Duquesne player who nearly died earns degree
APNews
Dec 16, 2009
Fittingly, Sam Ashaolu was standing on the court at a pregame shootaround, wearing his Duquesne University basketball sweats, when he received the best news of his life.
The former player who has inspired a college campus with his determination to graduate despite being the most seriously wounded of the five Duquesne basketball players shot in September 2006 will receive his college diploma on Thursday.
Ashaolu nearly died of head wounds in the horrific shootings that followed a dance, rocking an urban campus that had just been chosen as one of the nation's safest.
He needed multiple operations to save his life, endured seizures and recurring hospital stays and, months after his recovery was underway, was told he couldn't play again because it was too risky to remove bullet fragments lodged in his brain.
"At any given moment, I was told, I could go to sleep and not wake up," Ashaolu said Wednesday.
Many athletes might have become angry, given up, quit school and begun their adult life with a grudge that would last a lifetime. Instead, Ashaolu told Duquesne athletic director Greg Amodio and coach Ron Everhart he wanted to stay with the team in any role and return to as normal a college life as possible.
Then, remarkably, he did exactly that.
"If somebody would have told you while he was in that hospital bed, battling for his life, that he would have a college degree in three years, most people would have said that's not possible, that's unbelievable, that can't happen," Everhart said. "It's a modern-day miracle."
Another player who was seriously wounded, Stuard Baldonado, left school without playing. Two others, Shawn James and Kojo Mensah, turned pro before their senior seasons in 2008-09 and didn't graduate. Ashaolu and Aaron Jackson, who received a minor wound, became close friends and helped turn around a Duquesne program that was 3-24 in 2005-06.
Jackson did it on the court as an all-Atlantic 10 guard who led the Dukes to a 21-13 record last season, the A-10 championship game and the NIT, where he scored 46 points during a double-overtime loss at Virginia Tech.

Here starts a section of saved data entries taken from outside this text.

-- ==== Sys2Proof/Laws/Exec.lean ====
section
/-! SUPPORT. What exec can do, said once for all instructions: it completes, with each component of the state written only by
the instructions whose rules write it, or it raises the instruction's own fault. -/

namespace Sys2Proof.Machine

/-- FAULT_ADDR of a range check, in the terms of the claims. -/
theorem ofNat_max_eq_firstOutOfRange (w : Word) : BitVec.ofNat 16 (max w.toNat 4096) = firstOutOfRange w := by
  have hw := w.isLt
  have hk : (4096 : Word).toNat = 4096 := rfl
  apply BitVec.eq_of_toNat_eq
  unfold firstOutOfRange
  split <;> simp only [BitVec.toNat_ofNat, hk] <;> omega

/-- `raiseFault` is the fault entry of the claims (60_exceptions.md R245). -/
theorem State.raiseFault_entry (s : State) (c : Cause) (op : Option Word) (addr : Word) :
    FaultEntry c op (if c = .memoryFault then addr else 0) s (s.raiseFault c op addr) :=
  ⟨rfl, rfl, rfl, rfl, rfl, rfl, by intro k hk; cases k <;> simp_all [Component.Same]⟩

/-- Where PC can stand after an instruction. -/
def PcAfter (s : State) (p : Word) : Prop :=
  p.toNat ≤ 0x10FE ∨ p = s.pc ∨ p = s.pc + 2 ∨ p = s.pc + 4 ∨ ∃ j : Fin 16, p = s.stack[j] + 2

/-- `t` is a state instruction i can leave from `s` when it completes. -/
structure Completes (i : Instr) (s t : State) : Prop where
  halt : Component.Same s t .halt
  keys : t.keys = s.keys
  config : t.shiftSource = s.shiftSource
  beep : t.beep = s.beep
  index : t.i = s.i ∨ (∃ n, i = .ldI n) ∨ (∃ x, i = .addI x) ∨ ∃ x, i = .ldF x
  sp : t.sp = s.sp ∨ (∃ n, i = .call n) ∨ i = .ret
  stack : ∀ j : Fin 16, t.stack[j] = s.stack[j] ∨ ((∃ n, i = .call n) ∧ j.val = s.sp.val ∧ t.stack[j] = s.pc)
  mem : ∀ a, t.readByte a = s.readByte a ∨ (∃ x, i = .ldB x ∧ s.i.toNat ≤ a ∧ a ≤ s.i.toNat + 2) ∨
    ∃ x, i = .storeRegs x ∧ s.i.toNat ≤ a ∧ a ≤ s.i.toNat + x.toNat
  fb : (t.fb = s.fb ∧ t.draw = s.draw ∧ i ≠ .cls ∧ ∀ x y n, i ≠ .drw x y n) ∨
    ((i = .cls ∨ ∃ x y n, i = .drw x y n) ∧ t.draw = true)
  dt : (t.dt = s.dt ∧ ∀ x, i ≠ .ldDtVx x) ∨ ∃ x, i = .ldDtVx x ∧ t.dt = s.readV x
  st : (t.st = s.st ∧ ∀ x, i ≠ .ldStVx x) ∨ ∃ x, i = .ldStVx x ∧ t.st = s.readV x
  canonical : MemoryCanonical s → MemoryCanonical t
  pc : PcAfter s t.pc

/-- Instruction i raises fault c, with address `addr`, in state `s`. -/
def Faults (i : Instr) (s : State) (c : Cause) (addr : Word) : Prop :=
  (c = .stackOverflow ∧ addr = 0 ∧ (∃ n, i = .call n) ∧ s.sp.val = 16) ∨
  (c = .stackUnderflow ∧ addr = 0 ∧ i = .ret ∧ s.sp.val = 0) ∨
  (c = .keyIndexFault ∧ addr = 0 ∧ ∃ x, (i = .skp x ∨ i = .sknp x) ∧ 0xF < (s.readV x).toNat) ∨
  (c = .memoryFault ∧ addr = firstOutOfRange s.i ∧ ∃ x,
    (i = .ldB x ∧ 4096 < s.i.toNat + 3) ∨
    ((i = .storeRegs x ∨ i = .loadRegs x) ∧ 4096 < s.i.toNat + x.toNat + 1) ∨
    ∃ y n, i = .drw x y n ∧ 0 < n.toNat ∧ 4096 < s.i.toNat + n.toNat)

/-- What exec can answer: a state in which the instruction completed, or its fault entry. -/
def Answers (i : Instr) (s : State) (o : Host.Outcome State Fault Refusal) : Prop :=
  (∃ t, o = .next t ∧ Completes i s t) ∨
  ∃ c addr, o = .next (s.raiseFault c (some (encode i)) addr) ∧ Faults i s c addr

/-- The instructions that write neither the framebuffer nor a timer. -/
def PlainInstr (i : Instr) : Prop :=
  i ≠ .cls ∧ (∀ x y n, i ≠ .drw x y n) ∧ (∀ x, i ≠ .ldDtVx x) ∧ ∀ x, i ≠ .ldStVx x

/-- An instruction that writes registers, I and PC at most. -/
theorem completes_of_regs {i : Instr} {s : State} (v : Vector Byte 16) (w p : Word) (d : Nat) (h : PlainInstr i)
    (hi : w = s.i ∨ (∃ n, i = .ldI n) ∨ (∃ x, i = .addI x) ∨ ∃ x, i = .ldF x) (hp : PcAfter s p) :
    Completes i s { s with v := v, i := w, pc := p, draws := d } where
  halt := ⟨rfl, rfl, rfl, rfl, rfl, rfl⟩
  keys := rfl
  config := rfl
  beep := rfl
  index := hi
  sp := .inl rfl
  stack _ := .inl rfl
  mem _ := .inl rfl
  fb := .inl ⟨rfl, rfl, h.1, h.2.1⟩
  dt := .inl ⟨rfl, h.2.2.1⟩
  st := .inl ⟨rfl, h.2.2.2⟩
  canonical := id
  pc := hp

/-- An instruction that writes memory. -/
theorem completes_of_mem {i : Instr} {s : State} (bs : List Byte) (h : PlainInstr i)
    (hm : ∀ a, s.i.toNat ≤ a → a < s.i.toNat + bs.length →
      (∃ x, i = .ldB x ∧ s.i.toNat ≤ a ∧ a ≤ s.i.toNat + 2) ∨
      ∃ x, i = .storeRegs x ∧ s.i.toNat ≤ a ∧ a ≤ s.i.toNat + x.toNat) :
    Completes i s (s.setMem (Memory.writeList s.mem s.i.toNat bs)).advance where
  halt := ⟨rfl, rfl, rfl, rfl, rfl, rfl⟩
  keys := rfl
  config := rfl
  beep := rfl
  index := .inl rfl
  sp := .inl rfl
  stack _ := .inl rfl
  mem a := by
    by_cases ha : s.i.toNat ≤ a ∧ a < s.i.toNat + bs.length
    · exact .inr (hm a ha.1 ha.2)
    · exact .inl (Memory.read_writeList_outside _ _ (by omega))
  fb := .inl ⟨rfl, rfl, h.1, h.2.1⟩
  dt := .inl ⟨rfl, h.2.2.1⟩
  st := .inl ⟨rfl, h.2.2.2⟩
  canonical := Memory.writeList_wf _ _
  pc := .inr (.inr (.inl rfl))

/-- An instruction that writes registers, timers and PC at most. -/
theorem completes_of_timers {i : Instr} {s : State} (dt st : Byte) (h : i ≠ .cls ∧ ∀ x y n, i ≠ .drw x y n)
    (hd : (dt = s.dt ∧ ∀ x, i ≠ .ldDtVx x) ∨ ∃ x, i = .ldDtVx x ∧ dt = s.readV x)
    (hs : (st = s.st ∧ ∀ x, i ≠ .ldStVx x) ∨ ∃ x, i = .ldStVx x ∧ st = s.readV x) :
    Completes i s ((s.setDt dt).setSt st).advance where
  halt := ⟨rfl, rfl, rfl, rfl, rfl, rfl⟩
  keys := rfl
  config := rfl
  beep := rfl
  index := .inl rfl
  sp := .inl rfl
  stack _ := .inl rfl
  mem _ := .inl rfl
  fb := .inl ⟨rfl, rfl, h.1, h.2⟩
  dt := hd
  st := hs
  canonical := id
  pc := .inr (.inr (.inl rfl))

/-- An instruction that draws. -/
theorem completes_of_fb {i : Instr} {s : State} (v : Vector Byte 16) (fb : Framebuffer)
    (h : i = .cls ∨ ∃ x y n, i = .drw x y n) : Completes i s ((s.setV v).setFbDraw fb).advance where
  halt := ⟨rfl, rfl, rfl, rfl, rfl, rfl⟩
  keys := rfl
  config := rfl
  beep := rfl
  index := .inl rfl
  sp := .inl rfl
  stack _ := .inl rfl
  mem _ := .inl rfl
  fb := .inr ⟨h, rfl⟩
  dt := .inl ⟨rfl, by rcases h with rfl | ⟨_, _, _, rfl⟩ <;> simp⟩
  st := .inl ⟨rfl, by rcases h with rfl | ⟨_, _, _, rfl⟩ <;> simp⟩
  canonical := id
  pc := .inr (.inr (.inl rfl))

theorem pcAfter_advance (s : State) : PcAfter s (s.pc + 2) := .inr (.inr (.inl rfl))

theorem pcAfter_skip (s : State) (c : Bool) : PcAfter s (if c then s.pc + 4 else s.pc + 2) := by
  cases c
  · exact .inr (.inr (.inl rfl))
  · exact .inr (.inr (.inr (.inl rfl)))

/-- A skip, as a write of PC alone. -/
theorem State.skipIf_record (s : State) (c : Bool) :
    s.skipIf c = { s with v := s.v, i := s.i, pc := if c then s.pc + 4 else s.pc + 2, draws := s.draws } := by
  cases c
  · rfl
  · simp [State.skipIf, State.advance, BitVec.add_assoc]

theorem answers_guardRange {i : Instr} {len : Nat} {s ok : State} (h : Completes i s ok)
    (hf : len ≠ 0 → 4096 < s.i.toNat + len → Faults i s .memoryFault (firstOutOfRange s.i)) :
    Answers i s (guardRange i len s ok) := by
  rw [guardRange_eq]
  split
  · exact .inl ⟨ok, rfl, h⟩
  · rw [ofNat_max_eq_firstOutOfRange]
    exact .inr ⟨_, _, rfl, hf (by omega) (by omega)⟩

theorem answers_guardKey {i : Instr} {k : Byte} {s ok : State} (h : Completes i s ok)
    (hf : 0xF < k.toNat → Faults i s .keyIndexFault 0) : Answers i s (guardKey i k s ok) := by
  rw [guardKey_eq]
  split
  · exact .inl ⟨ok, rfl, h⟩
  · exact .inr ⟨_, _, rfl, hf (by omega)⟩

theorem answers_call (n : Addr12) (s : State) : Answers (.call n) s (execCall n s) := by
  rw [execCall_eq]
  split
  · rename_i h
    refine .inl ⟨_, rfl, ⟨rfl, rfl, rfl, rfl, rfl, rfl⟩, rfl, rfl, rfl, .inl rfl, .inr (.inl ⟨n, rfl⟩), ?_, fun _ => .inl rfl,
      .inl ⟨rfl, rfl, by simp, by simp⟩, .inl ⟨rfl, by simp⟩, .inl ⟨rfl, by simp⟩, id, .inl ?_⟩
    · intro j
      by_cases hj : j.val = s.sp.val
      · exact .inr ⟨⟨n, rfl⟩, hj, by simp [hj]⟩
      · exact .inl (by simp [Ne.symm hj])
    · show (zextAddr n).toNat ≤ _
      rw [toNat_zextAddr]; omega
  · exact .inr ⟨_, _, rfl, .inl ⟨rfl, rfl, ⟨n, rfl⟩, by omega⟩⟩

theorem answers_ret (s : State) : Answers .ret s (execRet s) := by
  rw [execRet_eq]
  split
  · exact .inl ⟨_, rfl, ⟨rfl, rfl, rfl, rfl, rfl, rfl⟩, rfl, rfl, rfl, .inl rfl, .inr (.inr rfl), fun _ => .inl rfl,
      fun _ => .inl rfl, .inl ⟨rfl, rfl, by simp, by simp⟩, .inl ⟨rfl, by simp⟩, .inl ⟨rfl, by simp⟩, id,
      .inr (.inr (.inr (.inr ⟨⟨s.sp.val - 1, by omega⟩, rfl⟩)))⟩
  · exact .inr ⟨_, _, rfl, .inr (.inl ⟨rfl, rfl, rfl, by omega⟩)⟩

/-- `PlainInstr` of a given instruction. -/
theorem plain_of {i : Instr} (h : i ≠ .cls := by simp) (h₁ : ∀ x y n, i ≠ .drw x y n := by simp)
    (h₂ : ∀ x, i ≠ .ldDtVx x := by simp) (h₃ : ∀ x, i ≠ .ldStVx x := by simp) : PlainInstr i := ⟨h, h₁, h₂, h₃⟩

theorem answers_skip {i : Instr} (h : PlainInstr i) (s : State) (c : Bool) : Completes i s (s.skipIf c) := by
  rw [State.skipIf_record]
  exact completes_of_regs _ _ _ _ h (.inl rfl) (pcAfter_skip s c)

/-- A register write and the advance. -/
theorem answers_regs {i : Instr} (h : PlainInstr i) (s : State) (v : Vector Byte 16) (d : Nat) :
    Answers i s (.next { s with v := v, pc := s.pc + 2, draws := d }) :=
  .inl ⟨_, rfl, completes_of_regs v s.i _ d h (.inl rfl) (pcAfter_advance s)⟩

/-- A write of all of V and the advance. -/
theorem completes_setV {i : Instr} (h : PlainInstr i) (s : State) (v : Vector Byte 16) :
    Completes i s (s.setV v).advance :=
  completes_of_regs v s.i _ s.draws h (.inl rfl) (pcAfter_advance s)

/-- A write of I and the advance. -/
theorem answers_index {i : Instr} (h : PlainInstr i) (s : State) (w : Word)
    (hi : (∃ n, i = .ldI n) ∨ (∃ x, i = .addI x) ∨ ∃ x, i = .ldF x) : Answers i s (.next (s.setI w).advance) :=
  .inl ⟨_, rfl, completes_of_regs s.v w _ s.draws h (.inr hi) (pcAfter_advance s)⟩

/-- Every answer of exec: completion or the instruction's own fault, for all 34 instructions. -/
theorem exec_answers (i : Instr) (s : State) : Answers i s (exec i s) := by
  cases i with
  | cls => exact .inl ⟨_, rfl, completes_of_fb s.v clearFb (.inl rfl)⟩
  | ret => exact answers_ret s
  | jp n =>
    refine .inl ⟨_, rfl, completes_of_regs s.v s.i (zextAddr n) s.draws plain_of (.inl rfl) (.inl ?_)⟩
    rw [toNat_zextAddr]; omega
  | call n => exact answers_call n s
  | seImm x kk => exact .inl ⟨_, rfl, answers_skip plain_of s _⟩
  | sneImm x kk => exact .inl ⟨_, rfl, answers_skip plain_of s _⟩
  | seReg x y => exact .inl ⟨_, rfl, answers_skip plain_of s _⟩
  | ldImm x kk => exact answers_regs plain_of s _ s.draws
  | addImm x kk => exact answers_regs plain_of s _ s.draws
  | ldReg x y => exact answers_regs plain_of s _ s.draws
  | orReg x y => exact answers_regs plain_of s _ s.draws
  | andReg x y => exact answers_regs plain_of s _ s.draws
  | xorReg x y => exact answers_regs plain_of s _ s.draws
  | addReg x y => exact answers_regs plain_of s _ s.draws
  | sub x y => exact answers_regs plain_of s _ s.draws
  | shr x y => exact answers_regs plain_of s _ s.draws
  | subn x y => exact answers_regs plain_of s _ s.draws
  | shl x y => exact answers_regs plain_of s _ s.draws
  | sneReg x y => exact .inl ⟨_, rfl, answers_skip plain_of s _⟩
  | ldI n => exact answers_index plain_of s _ (.inl ⟨n, rfl⟩)
  | jpV0 n =>
    refine .inl ⟨_, rfl, completes_of_regs s.v s.i (zextByte (s.readV 0) + zextAddr n) s.draws plain_of (.inl rfl)
      (.inl ?_)⟩
    rw [toNat_jpV0_target]; omega
  | rnd x kk => exact answers_regs plain_of s _ (s.draws + 1)
  | drw x y n =>
    exact answers_guardRange (completes_of_fb _ _ (.inr ⟨x, y, n, rfl⟩)) fun h₁ h₂ =>
      .inr (.inr (.inr ⟨rfl, rfl, x, .inr (.inr ⟨y, n, rfl, by omega, h₂⟩)⟩))
  | skp x =>
    exact answers_guardKey (answers_skip plain_of s _) fun h => .inr (.inr (.inl ⟨rfl, rfl, x, .inl rfl, h⟩))
  | sknp x =>
    exact answers_guardKey (answers_skip plain_of s _) fun h => .inr (.inr (.inl ⟨rfl, rfl, x, .inr rfl, h⟩))
  | ldVxDt x => exact answers_regs plain_of s _ s.draws
  | ldVxK x =>
    show Answers _ s (execLdVxK x s)
    unfold execLdVxK
    split
    · exact answers_regs plain_of s _ s.draws
    · exact .inl ⟨_, rfl, completes_of_regs s.v s.i s.pc s.draws plain_of (.inl rfl) (.inr (.inl rfl))⟩
  | ldDtVx x => exact .inl ⟨_, rfl, completes_of_timers _ s.st (by simp) (.inr ⟨x, rfl, rfl⟩) (.inl ⟨rfl, by simp⟩)⟩
  | ldStVx x => exact .inl ⟨_, rfl, completes_of_timers s.dt _ (by simp) (.inl ⟨rfl, by simp⟩) (.inr ⟨x, rfl, rfl⟩)⟩
  | addI x => exact answers_index plain_of s _ (.inr (.inl ⟨x, rfl⟩))
  | ldF x => exact answers_index plain_of s _ (.inr (.inr ⟨x, rfl⟩))
  | ldB x =>
    exact answers_guardRange
      (completes_of_mem _ plain_of fun a h₁ h₂ => .inl ⟨x, rfl, h₁, by simp at h₂; omega⟩)
      fun _ h => .inr (.inr (.inr ⟨rfl, rfl, x, .inl ⟨rfl, h⟩⟩))
  | storeRegs x =>
    exact answers_guardRange
      (completes_of_mem _ plain_of fun a h₁ h₂ => .inr ⟨x, rfl, h₁, by simp at h₂; omega⟩)
      fun _ h => .inr (.inr (.inr ⟨rfl, rfl, x, .inr (.inl ⟨.inl rfl, h⟩)⟩))
  | loadRegs x =>
    exact answers_guardRange (completes_setV plain_of s (s.loadedRegs x))
      fun _ h => .inr (.inr (.inr ⟨rfl, rfl, x, .inr (.inl ⟨.inr rfl, h⟩)⟩))

/-- Two instructions the next step executes are one. -/
theorem executes_unique {s : State} {i j : Instr} (hi : Executes s i) (hj : Executes s j) : i = j :=
  Option.some.inj (hi.2.2.symm.trans hj.2.2)

/-- What a step that answers `t` did: nothing (halted), a fetch fault, a decode error, an instruction that completed, or an
instruction that raised its own fault. -/
theorem step_inversion {s t : State} (h : step s = .next t) :
    (s.halted = true ∧ t = s) ∨
    (s.halted = false ∧ 0xFFF ≤ s.pc.toNat ∧ t = s.begun.raiseFault .memoryFault none s.begun.fetchFaultAddr) ∨
    (s.halted = false ∧ s.pc.toNat < 0xFFF ∧ decode s.fetchOp = none ∧
      t = s.begun.raiseFault .decodeError (some s.fetchOp) 0) ∨
    (∃ i, Executes s i ∧ Completes i s.begun t) ∨
    ∃ i c addr, Executes s i ∧ Faults i s.begun c addr ∧ t = s.begun.raiseFault c (some (encode i)) addr := by
  rcases step_cases s with ⟨a, b⟩ | ⟨a, b, c⟩ | ⟨a, b, c, d⟩ | ⟨i, a, b⟩
  · rw [b] at h; injection h with h; exact .inl ⟨a, h.symm⟩
  · rw [c] at h; injection h with h; exact .inr (.inl ⟨a, by omega, h.symm⟩)
  · rw [d] at h; injection h with h; exact .inr (.inr (.inl ⟨a, by omega, c, h.symm⟩))
  · rw [b] at h
    rcases exec_answers i s.begun with ⟨u, e, k⟩ | ⟨c, addr, e, k⟩
    · rw [e] at h; injection h with h; subst h; exact .inr (.inr (.inr (.inl ⟨i, a, k⟩)))
    · rw [e] at h; injection h with h; exact .inr (.inr (.inr (.inr ⟨i, c, addr, a, k, h.symm⟩)))

end Sys2Proof.Machine
end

Ashaolu did it off the court, serving as a team manager, a teammate in pickup games and a role model for every college player who has experienced adversity.
"I overcame a lot," said Ashaolu, a 6-foot-7 power forward who played at Lake Region State College in North Dakota before transferring to Duquesne. "I hope it inspires some other kids who go through the same thing I went through to keep fighting."